Debating Ideas is a new section that aims to reflect the values and editorial ethos of the African Arguments book series, publishing engaged, often radical, scholarship, original and activist writing from within the African continent and beyond. It will offer debates and engagements, contexts and controversies, and reviews and responses flowing from the African Arguments books.
In January 2017, I travelled to Chad to interview a group of victims of the Chadian dictator Hissène Habré who had been jailed for war crimes, crimes against humanity and torture the previous year. One hot evening I took a taxi down a dusty N’Djamena back street to the home of Jacqueline Moudeina, one of the Chadian lawyers who campaigned for justice on behalf of the victims. Jacqueline has always refused to play the hero and it had been difficult to get her to agree to meet me. “I’m so tired of speaking to journalists”, she said as she let me into her cool porch. “You all show up and want my time, and then you go away, make your money and never speak to me again.”
Jacqueline’s frustration with the fleeting obsessions of the news cycle hit home. As I listened over several days to the terrible stories of torture, murder, forced disappearance and dispossession in 1980s Chad, I wondered how many hundreds of times had these people turned out to recount to whomever would listen what had happened? How can any of us who have not lived through it really understand and pay testament to the impact of such brutality on people’s lives? All I could do was to promise to tell their stories. It felt a little fraudulent.
When I signed the contract for the English edition of my book, The Trial of Hissène Habré, published in the African Arguments series, I wanted to make sure that I did not forget Jacqueline’s words. I did not want to be that journalist who came, took the story, and eventually moved on to a new patch.
I chose to offer my manuscript to Zed Books for a number of reasons, not least its commitment to ‘repatriating’ knowledge. Zed had a long commitment to making sure its books were available in Africa, at affordable prices, and not as expensive hardback tomes that line the shelves of university libraries in the West.
Just writing the book was not enough. It seemed to me important that Habré’s victims should be able to hold a physical copy of the book that tells their story, as if the book could be their record. In order to achieve this, it needed to be in a language that they could understand, and not my language.

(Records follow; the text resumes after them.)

/-- LoadGrant by way of the crew cache (R192, R201): from its clean copy while T lies within the lease that the crew holds, the copy bounded by that
lease; else from the line's owner, and the crew keeps a copy where it does not hold the line dirty. -/
def State.crewGrant (s : State) (n : Fin 128) (line : Nat) (cache : Bool) : State × L1Line :=
  let t := s.cores[n].mem.clock
  let k := (crewOf n).val
  match (s.fab.cleanAt k line).filter (fun y => decide (t ≤ y.valid)) with
  | some y =>
    let x : L1Line := { line := line, valid := min y.valid (t + 1), wts := y.wts, data := y.data }
    (s.modCore n (fun c => c.take x cache), x)
  | none =>
    let (s1, x) := s.loadGrant n line cache
    (if s.fab.dirty.any (fun d => d.crew == k && d.line == line) then s1
     else { s1 with fab := s1.fab.putClean { crew := k, line := line, valid := x.valid, wts := x.wts, data := x.data } }, x)

/-- Lines that the L1 and the crew caches hold: COHERENT global ones, never Landing lines (R191, R192). -/
def l1Holds (pa : Nat) : Bool := decide (pa < 0x4000000000) || decide (Config.cxlBase ≤ pa)

/-- LoadBind of one line by a core (R201): the L1's copy while T lies within its lease, else a new one from the crew cache or the owner; of a Landing
line from its bank. -/
def State.loadBind (s : State) (n : Fin 128) (line : Nat) : State × L1Line :=
  if !l1Holds (line * 128) then s.loadGrant n line false
  else match (l1Find line s.cores[n].mem.l1).filter (fun x => decide (s.cores[n].mem.clock ≤ x.valid)) with
    | some x => (s, x)
    | none => s.crewGrant n line true

/-- A core and its crew cache hold no clean copy of a line any more: a scoped read has been made of it past them, and no later read may return an
older value (R200). -/
def State.dropLine (s : State) (n : Fin 128) (line : Nat) : State :=
  ({ s with fab := s.fab.dropClean (crewOf n).val line }).modCore n (fun c => { c with mem := { c.mem with l1 := c.mem.l1.filter (fun x => x.line != line) } })

/-- One part of a load bound (R199, R201): an ordinary part to the copy that the part before it read if that is of its line, else anew; a barrier
object that a sync cache holds is read there (R195). -/
def State.bindPart (s : State) (n : Fin 128) (last : Option L1Line) (p : Piece) : State × Option L1Line :=
  let line := p.pa / 128
  if !p.ordinary then (if l1Holds p.pa then s.dropLine n line else s, none)
  else if s.fab.sync.contains (p.pa / 32) then (match s.loadGrant n line false with | (s1, x) => (s1, some x))
  else match last.filter (fun x => x.line == line) with
    | some x => (s, some x)
    | none => (match s.loadBind n line with | (s1, x) => (s1, some x))

/-- The parts of a load bound in order (R203, R206): the copies that they read, none for parts that are not ordinary. -/
def State.bindPieces (s : State) (n : Fin 128) : Option L1Line → List Piece → State × List (Option L1Line)
  | _, [] => (s, [])
  | last, p :: t =>
    match s.bindPart n last p with
    | (s1, x) => (match s1.bindPieces n (x.or last) t with | (s2, r) => (s2, x :: r))

/-- The bytes of a part: from the copy it is bound to, or from memory. -/
def pieceBytes (m : Memory) (x : Option L1Line) (p : Piece) : List Byte :=
  match x with
  | some x => (x.data.drop (p.pa % 128)).take p.len
  | none => memRead m p.pa p.len

/-- The bytes of a list of parts as a load reads them. -/
def loadPieces (m : Memory) (copies : List (Option L1Line)) (ps : List Piece) : List Byte := (ps.zip copies).flatMap (fun x => pieceBytes m x.2 x.1)

/-- What the load-order buffer keeps of a copy. -/
def L1Line.seen (x : L1Line) : Nat × Nat × Nat := (x.line, x.wts, x.valid)
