/-- The trap strand: context 2 at the trap entry with HDR, FADDR, DETAIL0 and DETAIL1 in `h1` to `h4` (R267). -/
def Core.startTrapStrand (c : Core) (t : Trap) (multi : Bool) : Core :=
  let hdr := BitVec.ofNat 64 (trapHdr t multi)
  let h := (((((Vector.replicate 16 (0 : W64)).set 1 hdr).set 2 t.faddr).set 3 t.d0).set 4 t.d1)
  { c with phase := .trapStrand, poison := c.poison.filter (fun t => t.file != tagH + 2), origins := c.origins.filter (fun x => x.1.file != tagH + 2),
           hnd := c.hnd.set 2 { running := true, pc := c.img.trapent, h := h, p := (Vector.replicate 4 false).set 0 true, qwlim := c.sys.qwlim,
                                num := 0, wait := none },
           sys := { c.sys with trapcause := hdr, trapaddr := t.faddr, trapd0 := t.d0, trapd1 := t.d1 } }

/-- Step 5 of the freeze (R262): the composite record is written and the trap delivered to the trap strand or to firmware. -/
def Core.deliver (c : Core) (t0 : Trap) : Core :=
  let t := c.classify t0
  if c.phase = .trapStrand then
    -- a trap of the trap strand, with firmware now (R264, R269)
    { c with phase := .frozen, trap := { c.trap with composite := rewriteComposite c.trap.composite { t with strand := .ctx 2, queue := 5, engine := 0xFF, after := false, rkind := 0, rindex := 0 } c.trap.multi,
                                                     outer := c.trap.active, active := some t, detected := none } }
  else
    let c1 := { c.showCut with trap := { c.trap with composite := c.composite t c.trap.multi, active := some t, detected := none, back := c.phase != Phase.draining } }
    if t.system || c.trap.later.isSome then { c1 with phase := .frozen } else c1.startTrapStrand t c.trap.multi

/-- A trap is detected: nothing more is routed, executed or issued (R262 steps 1 to 3); the first one stands (R264). -/
def Core.detect (c : Core) (t : Trap) : Core :=
  match c.trap.detected with
  | some _ => c
  | none => { c with trap := { c.trap with detected := some t } }

/-- The cut lies before the C-class word at the control slot: pops that it has made and waits behind are not in it (R263). -/
def Core.unpop (c : Core) : Core :=
  let t := (c.wordAt c.pc).2.1
  let back (c : Core) (f : Fin 8) (on : Bool) : Core := if on then { c with pop := c.pop.set f (c.pop[f] - 1) } else c
  if c.popped then { back (back c (fifoInBefore 0) t.wb) (fifoInAfter 0) t.wa with popped := false } else c

/-- The drain of step 4 leaves the load-order buffer empty (R262), and the queues stand at the cut. -/
def Core.drained (c : Core) : Core := { c.unpop with mem := { c.mem with lob := [], handed := none } }

/-- The record that a target makes of a core's request it refused (R61). -/
def State.logRefusal (s : State) (n : Fin 128) (t : Trap) : State :=
  if t.reqKind = 0 then s
  else s.log { cls := 0x0B, addr := t.reqPa, stepid := s.cores[n].sys.stepid.toNat, data0 := t.reqKind, region := s.cores[n].ctx.region,
               master := if t.reqWalk.isSome then xlMaster.val else n.val, target := t.reqWalk.getD t.d0.toNat, unit := n.val }

/-- The drain of a freeze (R262 step 4): every access issued before it performs. An uncorrectable error that one of them meets is a later fault of
the drain, which sets MULTI and leaves no error to be consumed (R264). -/
def State.drain (s : State) (n : Fin 128) : State :=
  let met (c : Core) : List RegTag := c.poison.filter (fun t => t.file == tagUe)
  let old := met s.cores[n]
  let s1 := (s.modCore n (fun c => { c with poison := c.poison.filter (fun t => t.file != tagUe) })).performAll n
  s1.modCore n (fun c =>
    let later := if (met c).isEmpty then c.trap.later else some (mkTrap 0x23 5 .main (BitVec.ofNat 64 c.uePa) 0 0)
    { c with poison := c.poison.filter (fun t => t.file != tagUe) ++ old, trap := { c.trap with multi := c.trap.multi || !(met c).isEmpty, later := later } })

/-- The end of a freeze: every access issued before it performs, and the trap is delivered (R262 steps 4 and 5). -/
def State.freezeEnd (s : State) (n : Fin 128) (t : Trap) : State := ((s.drain n).logRefusal n t).modCore n (fun c => let d := c.drained.deliver t; { d with trap := { d.trap with since := s.tb.now.toNat } })

/-- TAKING AN EXCEPTION that a word raises, as one step: detection, the freeze, and its delivery (R260 to R267). An access that waits for a walk raises
none, and its word tries again (R47). -/
def takeTrap (n : Fin 128) (t : Trap) (s : State) : State := if t.cause = 0 then s.walkBegins n t.faddr.toNat else s.freezeEnd n t

/-! ### Return from an exception (R268) -/

/-- The chunk that a freeze finds unpromoted is abandoned: it begins again at FLOOR (R257, R262). -/
def Core.abandonChunk (c : Core) : Core :=
  match c.eng.gos with
  | g :: t => { c with eng := { c.eng with gos := { g with width := fld g.ent 2 2, coarse := none } :: t } }
  | [] => c

/-- Every strand restarts from its cut. -/
def Core.unfreeze (c0 : Core) : Core :=
  let c := c0.abandonChunk
  { c with phase := if c.loading then .starting else if c.trap.back then .running else .draining,
           hnd := c.hnd.set 2 { c.hnd[(2 : Fin 3)] with running := if c.phase = .trapStrand ∨ c.trap.outer.isSome then false else c.hnd[(2 : Fin 3)].running },
           sys := { c.sys with trapcause := 0, trapaddr := 0, trapd0 := 0, trapd1 := 0 },
           trap := { c.trap with active := none, outer := none, multi := false, later := none } }

/-- Queue 1 L, 2 X, 3 S of a trap record. -/
def qidOf (q : Nat) : Option Qid := match q with | 1 => some .l | 2 => some .x | 3 => some .s | _ => none

/-- The scope that a routed word holds. -/
def Uop.cap : Uop → Option Cap
  | .flgetX _ _ _ k | .flgetV _ _ k | .amo _ _ _ _ _ _ k | .red _ _ _ k | .lupd _ _ _ k | .flput _ _ k | .push _ _ _ k | .barArrive _ _ k => some k
  | _ => none

/-- A routed word with the scope that it captures now. -/
def Uop.recap (u : Uop) (k : Cap) : Uop :=
  match u with
  | .flgetX d f o _ => .flgetX d f o k
  | .flgetV d f _ => .flgetV d f k
  | .amo op w d e a v _ => .amo op w d e a v k
  | .red op a v _ => .red op a v k
  | .lupd op a o _ => .lupd op a o k
  | .flput f o _ => .flput f o k
  | .push t g a _ => .push t g a k
  | .barArrive d a _ => .barArrive d a k
  | u => u

/-- The head of a queue that trapped with STALE_SCOPE captures its scope afresh, where the entry has members (R212, R268). -/
def State.recapture (s : State) (n : Fin 128) (t : Trap) : State :=
  match t.strand, qidOf t.queue with
  | .main, some q =>
    s.modCore n (fun c => match c.queue q with
      | r :: rest => (match r.uop.cap with
        | some k => let e := s.scopeEntry n k.idx; if t.cause = 2 ∧ scopeV e then c.setQueue q ({ r with uop := r.uop.recap { k with gen := scopeGen e } } :: rest) else c
        | none => c)
      | [] => c)
  | _, _ => s

/-- The wait of the faulting word ends: it begins afresh (R268). -/
def Core.clearFault (c : Core) (t : Trap) : Core :=
  match t.strand with
  | .main => c.setWait (Fin.ofNat 4 t.queue) none
  | .ctx h => c.setHnd h { c.hnd[h] with wait := none }

/-- The engine context of a faulted command may go on (R262, R268). -/
def Core.clearEngine (c : Core) (t : Trap) : Core :=
  if h : t.engine < 8 then { c with eng := { c.eng with fcode := c.eng.fcode.set t.engine 0 h } } else c

/-- RESUME: every strand restarts from its cut, and the faulting word issues again (R268). -/
def Core.resume (c : Core) (t : Trap) : Core := ((c.clearFault t).clearEngine t).unfreeze

/-- A C-class word completes without its effect: its pushes and not its pops (R268). -/
def Core.skipC (c : Core) (tok : Tok) (len : Nat) : Core :=
  let c1 := { c with pc := c.pc + len, po := c.po + 1, seq := c.seq.set 0 (c.seq[(0 : Fin 4)] + 1) }
  if c1.canPush 0 tok then c1.pushes 0 tok else { c1 with heldC := some tok }

/-- A word that trapped while it was routed is routed without its effect (R268). -/
def Core.skipRouted (c : Core) (q : Qid) (tok : Tok) (len : Nat) : Core :=
  let r : Routed := { uop := .nop, tok := tok, on := true, strand := .main, idx := c.pc, po := c.po, vtype := c.sys.vtype, vl := c.sys.vl.toNat,
                      rm := Fin.ofNat 4 (fld c.sys.fpcr 0 2), fpe := fld c.sys.fpcr 8 5, done := false, noPop := true }
  { (c.setQueue q (c.queue q ++ [r])) with pc := c.pc + len, po := c.po + 1, seq := c.seq.set q.num (c.seq[q.num] + 1) }

/-- The markers of a `tsm` that L and X have reached; once both have, the new point replaces the old one (R324). -/
def Core.passMarkers (c : Core) : Core :=
  match c.tile.next with
  | none => c
  | some p =>
    let l := !c.tile.reachedL && decide (p.seqL ≤ c.qseq 1)
    let x := !c.tile.reachedX && decide (p.seqX ≤ c.qseq 2)
    let p1 := if l then { p with fifo := (((p.fifo.set 0 c.pop[(0 : Fin 8)]).set 1 c.push[(4 : Fin 8)]).set 2 c.push[(1 : Fin 8)]).set 3 c.pop[(5 : Fin 8)],
                                 issued := (p.issued.set 0 c.eng.issued[(0 : Fin 8)]).set 1 c.eng.issued[(1 : Fin 8)] } else p
    let p2 := if x then { p1 with fifo := (((p1.fifo.set 4 c.pop[(1 : Fin 8)]).set 5 c.push[(5 : Fin 8)]).set 6 c.push[(2 : Fin 8)]).set 7 c.pop[(6 : Fin 8)],
                                  issued := (p1.issued.set 2 c.eng.issued[(2 : Fin 8)]).set 3 c.eng.issued[(3 : Fin 8)] } else p1
    let rl := c.tile.reachedL || l
    let rx := c.tile.reachedX || x
    if rl && rx then
      { c with tile := { c.tile with point := p2, next := none, reachedL := false, reachedX := false,
                                     retainedL := c.tile.retainedL.filter (fun r => decide (p.po ≤ r.po)),
                                     retainedX := c.tile.retainedX.filter (fun r => decide (p.po ≤ r.po)),
                                     stores := c.tile.stores.filter (fun x => decide (p.po ≤ x.po)),
                                     firstUe := c.tile.firstUe.filter (fun x => decide (p.po ≤ x)) } }
    else { c with tile := { c.tile with next := some p2, reachedL := rl, reachedX := rx } }

/-- The faulting word completes without its effect (R268 SKIP). -/
def Core.skipWord (c : Core) (t : Trap) : Core :=
  match t.strand with
  | .ctx h => let (_, _, len) := c.wordAt c.hnd[h].pc; c.setPc (.ctx h) (c.hnd[h].pc + len)
  | .main =>
    if t.rkind = 2 then
      -- the word has made its effect and leaves; its pushes are discarded
      match qidOf t.queue with
      | some q => (c.setQueue q (c.queue q).tail).passMarkers
      | none => { c with heldC := none }
    else match qidOf t.queue with
      | some q => (match c.queue q with
        | r :: rest => c.setQueue q ({ r with uop := .nop, on := true, noPop := true } :: rest)
        | [] => c)
      | none =>
        let (cls, tok, len) := c.wordAt c.pc
        match qidOf cls with
        | some q => c.skipRouted q tok len
        | none => c.skipC tok len

/-- SKIP (R268): with AFTER set, or an engine command or no queue, as RESUME. -/
def Core.skip (c : Core) (t : Trap) : Core :=
  if t.after ∨ 4 ≤ t.queue then c.resume t else ((c.clearFault t).skipWord t).unfreeze

/-- The trap strand ends the step: COMPOSITE is rewritten and firmware is told (R269). -/
def Core.endStep (c : Core) (cause : Nat) (d1 : W64) : Core :=
  let orig := match c.trap.active with | some t => BitVec.ofNat 64 t.cause | none => 0
  let t : Trap := { cause := cause, faddr := 0, d0 := orig, d1 := d1, queue := 5, engine := 0xFF, strand := .ctx 2, after := false, rkind := 0, rindex := 0 }
  { c with phase := .frozen, hnd := c.hnd.set 2 { c.hnd[(2 : Fin 3)] with running := false },
           trap := { c.trap with composite := rewriteComposite c.trap.composite t c.trap.multi, active := some t, outer := none } }

/-! ### Execution of words -/

/-- What the effect of a word comes to. -/
inductive Res where
  /-- It is done. -/
  | ok (s : State)
  /-- It is done, and the strand goes on at this word index. -/
  | goto (s : State) (pc : Nat)
  /-- It waits, and the wait counts (R179). -/
  | wait (w : Wait)
  /-- It waits, with some part done or without a limit. -/
  | stall (s : State)
  /-- It raises a trap. -/
  | trap (t : Trap)
  /-- It is done, and raises a trap with AFTER set (R320, R238). -/
  | after (s : State) (t : Trap)
deriving DecidableEq, Repr

/-- What a word's fields ask of the judgement (R278, R279): reserved fields zero, allowed in handler strands, the scalar and
predicate numbers it names, its operands inside their limits. -/
structure Judge where
  res : Bool
  handler : Bool
  /-- Scalars read, scalars written. -/
  ss : List Reg
  sd : List Reg
  /-- Predicates read (the guard among them), predicates written. -/
  ps : List Reg
  pd : List Reg
  lim : Bool
deriving DecidableEq, Repr

/-- Some token bit is set. -/
def tokAny (t : Tok) : Bool := t.wb || t.wa || t.sb || t.sa

/-- A guard as a register number. -/
def guardReg (g : Guard) : Reg := g.castLE (by decide)

/-- The ILLEGAL subcause of a decoded word, in the order of R279. -/
def Judge.sub (j : Judge) (st : Strand) (t : Tok) : Option Nat :=
  if !j.res then some 2
  else if st != .main && (!j.handler || tokAny t || (j.ss ++ j.sd).any (fun r => decide (16 ≤ r.val)) || (j.ps ++ j.pd).any (fun r => decide (4 ≤ r.val) && decide (r.val ≤ 7)))
  then some 4
  else if !j.lim then some 3 else none

/-- ILLEGAL of the word at which a strand stands (R261, R279, R282); `len` is 2 for an extended word, whose second half has
the defect. -/
def Core.illegal (c : Core) (st : Strand) (len sub : Nat) : Trap :=
  let i := c.pcOf st
  mkTrap 0x24 0 st 0 (BitVec.ofNat 64 (c.word (i + len - 1)).toNat) (BitVec.ofNat 64 (i % 16384 + sub * 65536))

/-- A wait that counts against no limit. -/
def freeWait : Wait := { rkind := 0, rindex := 0, d0 := 0, d1 := 0, faddr := 0, limit := none }
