-- ==== Sys2Proof/Machine/Engines.lean ====
section
/-! DEFINITION. The engine contexts: acceptance and finish of commands, the range checker (spec/07 R182 to R186), copies
(spec/15 R389 to R396), flumes (spec/14 R373), the window engine (R405 to R407), the crew ring (R193), gos (R399 to R402). -/

namespace Sys2Proof.Machine

/-! ### Contexts (R184, R185) -/

/-- A context has a free command slot. -/
def Core.roomIn (c : Core) (k : Fin 8) : Bool := decide (c.eng.pending k < Config.ctxDepth k.val)

/-- The wait for a command slot (R272 kind 3). -/
def Core.depthWait (c : Core) (st : Strand) (k : Fin 8) : Wait :=
  { rkind := 3, rindex := k.val, d0 := c.eng.issued[k], d1 := c.eng.tl[k], faddr := 0, limit := some (c.limit st) }

/-- A context accepts a command. -/
def Core.accept (c : Core) (k : Fin 8) : Core := { c with eng := { c.eng with issued := c.eng.issued.set k (c.eng.issued[k] + 1) } }

/-- A command's stamp among those that a context's finished commands reported: one that no earlier command reaches. -/
def noteStamp (l : List (Nat × Nat)) (num stamp : Nat) : List (Nat × Nat) :=
  if stamp = 0 ∨ l.any (fun x => decide (x.1 ≤ num) && decide (stamp ≤ x.2)) then l else (num, stamp) :: l.filter (fun x => !(decide (num ≤ x.1) && decide (x.2 ≤ stamp)))

/-- Command `num` of a context finishes: the counter reaches it, its range entry goes, its stamp is held for an acquire (R185, R218). -/
def Core.finish (c : Core) (k : Fin 8) (num stamp : Nat) : Core :=
  { c with eng := { c.eng with tl := c.eng.tl.set k (BitVec.ofNat 64 (max (c.eng.tl[k]).toNat num)), ranges := c.eng.ranges.filter (fun e => !(e.ctx == k.val && e.num == num)) },
           mem := { c.mem with stamps := c.mem.stamps.set k (noteStamp c.mem.stamps[k] num stamp) } }

/-- The greatest stamp that the commands of a context numbered `n` or below have reported (R218, R219). -/
def Core.stampUpTo (c : Core) (k : Fin 8) (n : Nat) : Nat := c.mem.stamps[k].foldl (fun m x => if x.1 ≤ n then max m x.2 else m) 0

/-- The next command of a context finishes. -/
def Core.finishNext (c : Core) (k : Fin 8) (stamp : Nat) : Core := c.finish k ((c.eng.tl[k]).toNat + 1) stamp

/-- A command of context `k`, issued by the word of program-order number `po`, has faulted: FCODE, and the trap that waits to be detected (R186,
R262). Of two that wait, the one of the lower program-order number is recorded; the other's command stands where it is and faults again (R264). -/
def Core.engineFault (c : Core) (k : Fin 8) (po : Nat) (t : Trap) : Core :=
  let raised : Core := { c with eng := { c.eng with fcode := c.eng.fcode.set k (BitVec.ofNat 8 t.cause) },
                                trap := { c.trap with engineFault := some { t with queue := 4, engine := k.val, strand := .main, po := po } } }
  if t.cause = 0 then c else match c.trap.engineFault with
  | some o => if po < o.po then (if h : o.engine < 8 then { raised with eng := { raised.eng with fcode := if o.engine = k.val then raised.eng.fcode else raised.eng.fcode.set o.engine 0 h } } else raised) else c
  | none => raised

/-- An engine context may go on: it is not frozen and has not faulted (R262). -/
def Core.engineRuns (c : Core) (k : Fin 8) : Bool :=
  decide (c.eng.fcode[k] = 0) && decide (c.phase = .running ∨ c.phase = .draining) && c.trap.detected.isNone

/-! ### Ranges (R182) -/

/-- A byte interval of scratch, read or written. -/
structure Span where
  lo : Nat
  hi : Nat
  write : Bool
deriving DecidableEq, Repr

/-- Two accesses share a byte and one of them writes. -/
def Span.conflicts (a b : Span) : Bool := (a.write || b.write) && decide (a.lo < b.hi) && decide (b.lo < a.hi)

def spansConflict (a b : List Span) : Bool := a.any (fun x => b.any x.conflicts)

/-- The enclosing span of a list of intervals. -/
def enclose (write : Bool) : List (Nat × Nat) → List Span
  | [] => []
  | (lo, hi) :: t =>
    match enclose write t with
    | [] => [⟨lo, hi, write⟩]
    | x :: _ => [⟨min lo x.lo, max hi x.hi, write⟩]

/-- The spans of a range-checker entry. -/
def RangeEntry.spans (e : RangeEntry) : List Span :=
  (if e.rlo < e.rhi then [⟨e.rlo, e.rhi, false⟩] else []) ++ (if e.wlo < e.whi then [⟨e.wlo, e.whi, true⟩] else [])

/-- An entry of the checker from spans. -/
def rangeOf (ctx num po : Nat) (l : List Span) : RangeEntry :=
  let r := enclose false ((l.filter (fun x => !x.write)).map (fun x => (x.lo, x.hi)))
  let w := enclose true ((l.filter (fun x => x.write)).map (fun x => (x.lo, x.hi)))
  { ctx := ctx, num := num, po := po, rlo := (r.head?.map (·.lo)).getD 0, rhi := (r.head?.map (·.hi)).getD 0,
    wlo := (w.head?.map (·.lo)).getD 0, whi := (w.head?.map (·.hi)).getD 0 }

/-! ### Copy descriptors (R390, R391) -/

/-- Fields of a descriptor header. -/
def dNdim (h : BitVec 512) : Nat := fld h 23 5
def dEsz (h : BitVec 512) : Nat := 2 ^ fld h 28 3
def dMode (h : BitVec 512) : Nat := fld h 31 2
def dBfmt (h : BitVec 512) : Nat := fld h 33 2
def dBs (h : BitVec 512) : Nat := fld h 35 2
def dTo (h : BitVec 512) : Nat := fld h 20 3
def dFrom (h : BitVec 512) : Nat := fld h 17 3
def dHandler (h : BitVec 512) : Nat := fld h 50 14
def dimCount (d : BitVec 128) : Nat := fld d 0 32
def dimFrom (d : BitVec 128) : Int := sext 48 (fld d 32 48)
def dimTo (d : BitVec 128) : Int := sext 48 (fld d 80 48)
/-- PADLO and PADHI of dimension k; 0 for k ≥ 4. -/
def dPadLo (h : BitVec 512) (k : Nat) : Nat := if k < 4 then fld h (64 + 16 * k) 8 else 0
def dPadHi (h : BitVec 512) (k : Nat) : Nat := if k < 4 then fld h (72 + 16 * k) 8 else 0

Chadian Arabic is a dialect that is not widely understood outside of the Sahel and for that reason I decided to translate it into French (which is fairly widely spoken in Chad). Even that proved to be an enormous challenge. Zed was supportive of the project, but we needed to pay someone a professional rate for a translation. While there is plenty of money available from the French government to translate the works of French authors to reach a wider audience, the UK government does not share the same linguistic paranoia. When it became clear that it was very difficult for a freelancer to apply for select pots of funding, I hatched a plan with ‘African Arguments’ managing editor, Stephanie Kitchen. If I could raise half the cost of the translation (estimated at $4,000) through crowdfunding, the International African Institute (IAI) would match the funding. The IAI is willing to support such endeavours in furtherance of its objectives to disseminate knowledge on, from and within the African continent, and in recognition of the (colonial) barriers to sharing important work across (linguistic) borders. Stephanie also had some excellent links with African publishers, including Sulaiman Adebowale at Dakar-based Amalion. Thanks to the generosity of a wide network of friends, Africanists and Francophone contacts, we hit the target within 6 weeks. We then commissioned Youssoupha Féhé Sarr, Issa Sarr and Marie Ndiaye to carry out the work, and Sulaiman agreed to publish and distribute the published book.
I am delighted with the finished product – a proper book at an affordable price with a stunning front cover. This French edition is already linked into the burgeoning network of West African bookshops, distributors and of course, readers. Our next challenge is to secure a shipment of the books to Chad, which ironically/annoyingly may still involve having to send them via Europe. I hope to visit N’Djamena in the not too distant future and see this inspiring story on sale on the shelves of the city’s small but vibrant bookshops.